보니까 일단은 여기서 디렉터리를 잘못 입력하고 있는 것 같았다.

 

일단 절대 경로로 표시함으로 인해서 \\로 표시되는 상황을 막아주었다.

python create_train.py --nyu ../ --dataset ../datasets/trainset

일단은 이렇게 입력해주었다.

아까보다 경로는 간단해졌으나, 직관적으로 입력하는 것이 아니라서 오류가 날 각오를 하면서 보고 있었다.

흠 아까는 1200 번대 training 파일을 만들면서 에러가 났는데, 이번에는 2000번이 될 때까지 에러가 나지 않았다.

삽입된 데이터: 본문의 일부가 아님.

-- ==== Sys2Proof/Laws/Keeps7.lean ====
section
/-! SUPPORT. What each operation of these files can change: DrkOps, Stamps, TreeOps, Tree, RegRead, UpdateOps, RegAccess, Faces, Derrick. The number is the mask of parts (Part.code). -/

namespace Sys2Proof.Machine

/-! ## DrkOps -/

theorem State.remoteWrite_keeps (s : State) (i : Nat) (origin : Nat) (ofs : Nat) (data : List Nat) : Keeps 1644168337 s (State.remoteWrite s i
    origin ofs data) := by
  unfold State.remoteWrite
  extract_lets a0_0 a0_1
  have h_a0_1 : Keeps 1644168337 s a0_1 := (Keeps.step (State.setDrk_keeps ..) (by decide) (Keeps.refl _ _))
  exact (Keeps.step (State.kmpPush_keeps ..) (by decide) h_a0_1)

theorem State.remoteHandshake_keeps (s : State) (w : Nat) (origin : Nat) (v : Nat) : Keeps 1644168337 s (State.remoteHandshake s w origin v) := by
  unfold State.remoteHandshake
  extract_lets a0_0 a0_1
  have h_a0_1 : Keeps 1644168337 s a0_1 := (Keeps.step (State.wr_keeps ..) (by decide) (Keeps.step (State.wr_keeps ..) (by decide) (Keeps.refl _ _)))
  exact (Keeps.ite (Keeps.step (State.fetch_keeps ..) (by decide) (Keeps.step (State.remoteWrite_keeps ..) (by decide) h_a0_1)) h_a0_1)

theorem State.remoteRead_keeps (s : State) (why : ReadFor) (i : Nat) (origin : Nat) (ofs : Nat) (len : Nat) (pre : List Nat) (spec : Bool) : KeepsP
    1644168337 s (State.remoteRead s why i origin ofs len pre spec) := by
  unfold State.remoteRead
  extract_lets a0_0 a0_1 a0_2 a0_3
  clear_value a0_0 a0_1 a0_2 a0_3
  split
  · exact (KeepsP.mk (Keeps.refl _ _))
  · exact (KeepsP.mk (Keeps.step (State.startRead_keeps ..) (by decide) (Keeps.refl _ _)))

theorem State.mapWrite_keeps (s : State) (i : Nat) (v : Nat) : Keeps 1644168337 s (State.mapWrite s i v) := by
  unfold State.mapWrite
  extract_lets a0_0 a0_1 a0_2 a0_3 a0_4
  have h_a0_0 : Keeps 1644168337 s a0_0 := (Keeps.step (State.wr_keeps ..) (by decide) (Keeps.step (State.wr_keeps ..) (by decide) (Keeps.refl _ _)))
  have h_a0_1 : Keeps 1644168337 s a0_1 := (Keeps.step (State.wr_keeps ..) (by decide) (Keeps.step (State.wr_keeps ..) (by decide) (Keeps.step
      (State.wr_keeps ..) (by decide) h_a0_0)))
  have h_a0_3 : Keeps 1644168337 s a0_3 := (Keeps.step (State.setDrk_keeps ..) (by decide) (Keeps.step (State.wr_keeps ..) (by decide) h_a0_1))
  exact (Keeps.ite (Keeps.ite (Keeps.step (State.fetch_keeps ..) (by decide) h_a0_3) h_a0_3) (Keeps.step (State.setDrk_keeps ..) (by decide) h_a0_3))
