-- ==== Sys2Proof/Laws/Keeps8.lean ====
section
/-! SUPPORT. What each operation of these files can change: Eth, Update, Legacy, Load. The number is the mask of parts (Part.code). -/

namespace Sys2Proof.Machine

/-! ## Eth -/

theorem ethRx_keeps (p : Nat) (x : EthRx) (s : State) : Keeps 1644688785 s (ethRx p x s) := by
  unfold ethRx
  extract_lets a0_0 a0_1
  have h_a0_1 : Keeps 1644688785 s a0_1 := (Keeps.ite (Keeps.step (State.emit_keeps ..) (by decide) (Keeps.refl _ _)) (Keeps.refl _ _))
  clear_value a0_0 a0_1
  split
  · exact (Keeps.ite (Keeps.step (State.ethReceive_keeps ..) (by decide) h_a0_1) h_a0_1)
  · exact (Keeps.ite (Keeps.step (State.rxFirst_keeps ..) (by decide) h_a0_1) h_a0_1)
  · exact (Keeps.step (State.rxMore_keeps ..) (by decide) h_a0_1)
  · exact (Keeps.step (State.rxLast_keeps ..) (by decide) h_a0_1)

theorem execEthFrameReceived_keeps (p : Fin 16) (x : EthRx) (s : State) : KeepsR 1644688785 s (execEthFrameReceived p x s) := by
  unfold execEthFrameReceived
  exact (KeepsR.next (Keeps.step (ethRx_keeps ..) (by decide) (Keeps.step (fresh_keeps ..) (by decide) (Keeps.refl _ _))))

/-! ## Update -/

theorem blockReceived_keeps (flashOk : Bool) (s : State) : Keeps 1728054417 s (blockReceived flashOk s) := by
  unfold blockReceived
  split
  · exact (Keeps.refl _ _)
  · exact (Keeps.step (State.takeBlock_keeps ..) (by decide) (Keeps.step (State.setUpd_keeps ..) (by decide) (Keeps.refl _ _)))

theorem execUpdBlockReceived_keeps (flashOk : Bool) (s : State) : KeepsR 1728054417 s (execUpdBlockReceived flashOk s) := by
  unfold execUpdBlockReceived
  exact (KeepsR.next (Keeps.step (blockReceived_keeps ..) (by decide) (Keeps.step (fresh_keeps ..) (by decide) (Keeps.refl _ _))))

theorem State.acked_keeps (s : State) (k : Nat) (blk : Nat) : Keeps 1660945553 s (State.acked s k blk) := by
  unfold State.acked
  extract_lets a0_0 a0_1 a0_2 a0_3
  have h_a0_3 : Keeps 1660945553 s a0_3 := (Keeps.step (State.setUpd_keeps ..) (by decide) (Keeps.refl _ _))
  exact (Keeps.step (State.forwardFlow_keeps ..) (by decide) (Keeps.each h_a0_3 (fun t1 y1 k1 => (Keeps.step (State.endOther_keeps ..) (by decide)
      k1))))

theorem ackReceived_keeps (s : State) : Keeps 1660945553 s (ackReceived s) := by
  unfold ackReceived
  split
  · exact (Keeps.refl _ _)
  · extract_lets a2_0 a2_1
    have h_a2_1 : Keeps 1660945553 s a2_1 := (Keeps.step (State.setUpd_keeps ..) (by decide) (Keeps.refl _ _))
    exact (Keeps.ite (Keeps.step (State.acked_keeps ..) (by decide) h_a2_1) h_a2_1)

theorem execUpdAckReceived_keeps (s : State) : KeepsR 1660945553 s (execUpdAckReceived s) := by
  unfold execUpdAckReceived
  exact (KeepsR.next (Keeps.step (ackReceived_keeps ..) (by decide) (Keeps.step (fresh_keeps ..) (by decide) (Keeps.refl _ _))))

theorem blockResend_keeps (k : Nat) (blk : Nat) (s : State) : Keeps 1660945553 s (blockResend k blk s) := by
  unfold blockResend
  extract_lets a0_0 a0_1
  clear_value a0_0 a0_1
  split
  · exact (Keeps.ite (Keeps.step (State.streamDead_keeps ..) (by decide) (Keeps.refl _ _)) (Keeps.step (State.sendBlock_keeps ..) (by decide)
      (Keeps.step (State.setUpd_keeps ..) (by decide) (Keeps.refl _ _))))
  · exact (Keeps.refl _ _)

theorem execUpdBlockResend_keeps (stream : BitVec 16) (blk : BitVec 32) (s : State) : KeepsR 1660945553 s (execUpdBlockResend stream blk s) := by
  unfold execUpdBlockResend
  exact (KeepsR.next (Keeps.step (blockResend_keeps ..) (by decide) (Keeps.step (fresh_keeps ..) (by decide) (Keeps.refl _ _))))

theorem streamTimeout_keeps (s : State) : Keeps 1627389953 s (streamTimeout s) := by
  unfold streamTimeout
  exact (Keeps.ite (Keeps.step (State.sticky_keeps ..) (by decide) (Keeps.step (State.stgDiscard_keeps ..) (by decide) (Keeps.refl _ _)))
      (Keeps.refl _ _))

theorem execUpdStreamTimeout_keeps (s : State) : KeepsR 1627389953 s (execUpdStreamTimeout s) := by
  unfold execUpdStreamTimeout
  exact (KeepsR.next (Keeps.step (streamTimeout_keeps ..) (by decide) (Keeps.step (fresh_keeps ..) (by decide) (Keeps.refl _ _))))

theorem State.stgRejected_keeps (s : State) (cause : Nat) : Keeps 1627389953 s (State.stgRejected s cause) := by
  unfold State.stgRejected
  exact (Keeps.step (State.stgReject_keeps ..) (by decide) (Keeps.step (State.stgDiscard_keeps ..) (by decide) (Keeps.refl _ _)))

theorem verifyDone_keeps (ec : Bool) (hs : Bool) (digest : Bool) (s : State) : Keeps 1627389953 s (verifyDone ec hs digest s) := by
  unfold verifyDone
  exact (Keeps.ite (Keeps.refl _ _) (Keeps.ite (Keeps.step (State.stgRejected_keeps ..) (by decide) (Keeps.refl _ _)) (Keeps.ite (Keeps.step
      (State.stgRejected_keeps ..) (by decide) (Keeps.refl _ _)) (Keeps.ite (Keeps.step (State.stgRejected_keeps ..) (by decide) (Keeps.refl _ _))
      (Keeps.ite (Keeps.step (State.stgRejected_keeps ..) (by decide) (Keeps.refl _ _)) (Keeps.step (State.setStg_keeps ..) (by decide) (Keeps.refl
      _ _)))))))

theorem execUpdVerifyDone_keeps (ec : Bool) (hs : Bool) (digest : Bool) (s : State) : KeepsR 1627389953 s (execUpdVerifyDone ec hs digest s) := by
  unfold execUpdVerifyDone
  exact (KeepsR.next (Keeps.step (verifyDone_keeps ..) (by decide) (Keeps.step (fresh_keeps ..) (by decide) (Keeps.refl _ _))))

theorem State.slotInstalled_keeps (s : State) : Keeps 16777248 s (State.slotInstalled s) := by
  unfold State.slotInstalled
  extract_lets a0_0 a0_1 a0_2
  have h_a0_1 : Keeps 16777248 s a0_1 := (Keeps.step (State.setCfg_keeps ..) (by decide) (Keeps.refl _ _))
  exact (Keeps.step (State.setUpd_keeps ..) (by decide) h_a0_1)

theorem installDone_keeps (ok : Bool) (s : State) : Keeps 1627389985 s (installDone ok s) := by
  unfold installDone
  refine (Keeps.ite (Keeps.refl _ _) ?_)
  extract_lets a0_0
  have h_a0_0 : Keeps 1627389985 s a0_0 := (Keeps.ite (Keeps.step (State.setUpd_keeps ..) (by decide) (Keeps.refl _ _)) (Keeps.step
      (State.slotInstalled_keeps ..) (by decide) (Keeps.refl _ _)))
  exact (Keeps.ite (Keeps.step (State.event_keeps ..) (by decide) (Keeps.step (State.setStg_keeps ..) (by decide) h_a0_0)) (Keeps.step
      (State.stgRejected_keeps ..) (by decide) h_a0_0))

theorem execUpdInstallDone_keeps (ok : Bool) (s : State) : KeepsR 1627389985 s (execUpdInstallDone ok s) := by
  unfold execUpdInstallDone
  exact (KeepsR.next (Keeps.step (installDone_keeps ..) (by decide) (Keeps.step (fresh_keeps ..) (by decide) (Keeps.refl _ _))))

theorem execUpdConfirm_keeps (init : Initiator) (s : State) : KeepsR 1627415553 s (execUpdConfirm init s) := by
  unfold execUpdConfirm
  exact (KeepsR.next (Keeps.cmdField (by decide) (Keeps.step (fresh_keeps ..) (by decide) (Keeps.refl _ _)) (fun t0 k0 => (Keeps.step
      (State.confirm_keeps ..) (by decide) k0)) (fun _ => Keeps.step (State.endAccess_keeps ..) (by decide) (Keeps.step (State.violate_keeps ..) (by
      decide) (Keeps.step (fresh_keeps ..) (by decide) (Keeps.refl _ _))))))

theorem execUpdDiscard_keeps (init : Initiator) (s : State) : KeepsR 1627390977 s (execUpdDiscard init s) := by
  unfold execUpdDiscard
  exact (KeepsR.next (Keeps.cmdField (by decide) (Keeps.step (fresh_keeps ..) (by decide) (Keeps.refl _ _)) (fun t0 k0 => (Keeps.step
      (State.discard_keeps ..) (by decide) k0)) (fun _ => Keeps.step (State.endAccess_keeps ..) (by decide) (Keeps.step (State.violate_keeps ..) (by
      decide) (Keeps.step (fresh_keeps ..) (by decide) (Keeps.refl _ _))))))

theorem execUpdArm_keeps (init : Initiator) (s : State) : KeepsR 1610613761 s (execUpdArm init s) := by
  unfold execUpdArm
  exact (KeepsR.next (Keeps.cmdField (by decide) (Keeps.step (fresh_keeps ..) (by decide) (Keeps.refl _ _)) (fun t0 k0 => (Keeps.step
      (State.arm_keeps ..) (by decide) k0)) (fun _ => Keeps.step (State.endAccess_keeps ..) (by decide) (Keeps.step (State.violate_keeps ..) (by
      decide) (Keeps.step (fresh_keeps ..) (by decide) (Keeps.refl _ _))))))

Traceback (most recent call last):
  File "create_train.py", line 106, in <module>
    scipy.misc.imsave(saveimgdir+'/gt.jpg', gt_image)
  File "C:\ProgramData\Anaconda3\lib\site-packages\numpy\lib\utils.py", line 101, in newfunc
    return func(*args, **kwds)
  File "C:\ProgramData\Anaconda3\lib\site-packages\scipy\misc\pilutil.py", line 219, in imsave
    im.save(name)
  File "C:\ProgramData\Anaconda3\lib\site-packages\PIL\Image.py", line 1966, in save
    fp = builtins.open(filename, "w+b")
OSError: [Errno 22] Invalid argument: '../datasets/trainset/demo/gt.jpg'

앗 근데 2400번대 training파일을 만들면서 에러가 났다.

이번에는 경로도 잘 입력해서 문제가 없을 거라고 생각했는데, 왜 문제가 생겼는지 모르겠다...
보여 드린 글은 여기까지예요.